For those of you just tuning-in, today is “Tim Tebow day” here at DennyBurk.com. We’ve come across yet another conversion story that we thought you would like to see.
ESPN’s Stephen A. Smith has been a relentless critic of Tim Tebow and has resisted all the evidence to the contrary until now. After Tim Tebow went to 7-1 yesterday, Smith has finally changed his tune. Smith compared his former unbelief to Pharoah, and he says that he has now been humbled. I guess that means that yesterday’s game was like the tenth plague. This is a remarkable conversation. Watch above.
3 Comments
Chris Tolbert
I love it!
Matt Svoboda
“All he does is win.” What was said about Vince Young not that long ago.
I wonder what will become of Tebow.
I think he will have a perfectly decent “Chad Pennington” type of career. Suitable starter, for the most part, and with a weak enough schedule and good enough defense he will be able to make the playoffs (like this year).
RD
Tim has certainly provided for some exciting football this year!
However, I’m concerned, somewhat, about the message all of this might be sending.

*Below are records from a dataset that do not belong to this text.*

/-- The clock of an artifact is restored as the live registers saved, advanced by the time between the two readings (R243). -/
theorem restoreRtc_artifact {s : State} {r : Rtc} (hr : s.rtc = some r) (advance : Advance) (now0 now1 : BitVec 64) (q : Rtc) :
    restoreRtc advance ((artifact s now0).drop s.ramLen) now1 q =
      ⟨advance r.live (now1.toNat - now0.toNat), q.latched, q.latchArmed⟩ := by
  have hreading : ((rtcSnapshot r.live ++ le64 now0).drop 8).take 8 = le64 now0 := rfl
  rw [restoreRtc, drop_artifact hr, regsOfSnapshot_append, hreading, leValue_le64, elapsed_eq_sub]

/-- Settles O51: the artifact has the length the other block expects, and its RAM cells and its clock are restored as saved. -/
theorem persistThenRestoreKeepsRamAndTime : Obligations.PersistThenRestoreKeepsRamAndTime := by
  intro advance s f now0 now1 hs hf hkind hlen hclock hk
  have hexpected : (artifact s now0).length = expectedLen f := by
    rw [length_artifact, expectedLen, expectedLen, hlen, hclock]
  have hrestore := restoreWith_of_expectedLen (advance := advance) (now := now1) hf hexpected
  have hram : Memory.ofBytes (((artifact s now0).take f.ramLen).map (restoreCell f.kind)) = s.ram := by
    rw [hlen, hkind, restored_artifact hs]
  rw [hram] at hrestore
  refine ⟨artifact s now0, hostPersist_of_notRefusedKind hk now0, _, hrestore, fun hr => ?_, fun r q hr hq => ?_⟩
  · rw [hr, Option.map_none]
  · rw [hq, Option.map_some, hlen, restoreRtc_artifact hr]

/-! ### Ticks (R244) -/

/-- Settles O44, by whether the block has a clock. -/
theorem tickAdvancesTheLiveRegistersOnly : Obligations.TickAdvancesTheLiveRegistersOnly := by
  refine ⟨fun advance n s _ => ⟨fun r hr => ?_, fun hr => ?_⟩, fun n s rest _ hp => step_of_pending_cons hp⟩
  · rw [rtcTickWith, hr, Option.map_some, done]
  · rw [rtcTickWith, hr, Option.map_none, done, ← hr]

/-! ### The marks of a block in use (R242, R285) -/

/-- A step that takes an input leaves the session begun. -/
theorem StepEffect.begun_of_pending_cons {s t : State} {i : Input} {rest : List Input} (h : StepEffect s t)
    (hp : s.pending = i :: rest) : t.begun = true := by
  cases h with
  | idle hq =>
    rw [hq] at hp
    cases hp
  | bus _ _ _ hf =>
    obtain ⟨-, -, -, hbegun, -, -⟩ := hf.frame
    exact hbegun
  | construct | ignored | restored | persist | tick | sample | sensor | noSensor => rfl

/-- The inputs that use the block: a bus transaction, a tick, a restore (R242). -/
def Input.Uses (i : Input) : Prop := (∃ T, i = .bus T) ∨ (∃ n, i = .rtcTick n) ∨ ∃ b now, i = .restore b now

/-- A step that uses the block leaves it not fresh. -/
theorem StepEffect.fresh_of_uses {s t : State} {i : Input} {rest : List Input} (h : StepEffect s t)
    (hp : s.pending = i :: rest) (hi : i.Uses) : t.fresh = false := by
  cases h with
  | bus _ _ _ hf =>
    obtain ⟨-, -, hfresh, -⟩ := hf.frame
    exact hfresh
  | ignored | restored | tick => rfl
  | idle hq =>
    rw [hq] at hp
    cases hp
  | construct hq | persist hq | sample hq | sensor hq | noSensor hq =>
    rw [hq] at hp
    cases hp
    simp [Input.Uses] at hi
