-- ==== Sys2Proof/Syntax.lean ====
section
/-!
DEFINITION. The instructions and events of the FH-800 (stepping A0): one constructor of `Instr` for each row of the
opcode table. Encoded instructions (03 R90 to R115) carry the fields of their encoding, under the names of R91;
the 69 rows without an encoding are the machine's events and host commands (95, "What each step holds"), which carry
what the outside or the schedule supplies.
-/

namespace Sys2Proof

/-- One command as the launch sequencer reads it from a ring (12 R382, R383): the queue it came from, its sequence
number, the opcode and flag bytes, and the 64-byte blocks of its fields. -/
structure HostCmd where
  queue : Nat
  seq : BitVec 64
  opcode : BitVec 8
  flags : BitVec 8
  block : BitVec 512
  block2 : BitVec 512
  deriving DecidableEq, Repr

/-- One packet of the Beacon fabric (11 R360): the header fields and the payload bytes, and whether a router's buffer has lost its data
(R370). -/
structure Packet where
  gpn : BitVec 12
  typ : BitVec 4
  dst : BitVec 12
  vc : BitVec 1
  last : BitVec 1
  src : BitVec 12
  role : BitVec 7
  slot : BitVec 8
  addr : BitVec 64
  plen : BitVec 11
  rcnt : BitVec 12
  opw : BitVec 16
  xlen : BitVec 64
  payload : List (BitVec 8)
  bad : Bool := false
  deriving DecidableEq, Repr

It seems that we are getting behind a message that implies that the only way God is validated as authentic in our culture is when God is performing some type of miracle for the world to see (that includes last minute/OT wins in football games). What if Tim had come in as the starter and lost the last 5 games?
Overtly linking our Christian faith to job performance can be tricky, sometimes misleading and, often, discouraging. Two Christian farmers, for example, might have two different needs with regard to their crops. One might need rain desperately. The other might have had so much rain that his crops are in danger of failing. Both pray their prayer of need. If it rains steady for three days, is the Christian witness of the man whose crops get ruined because they are now water-logged negated? Is God’s reality understood only in the experience of the farmer who needed rain?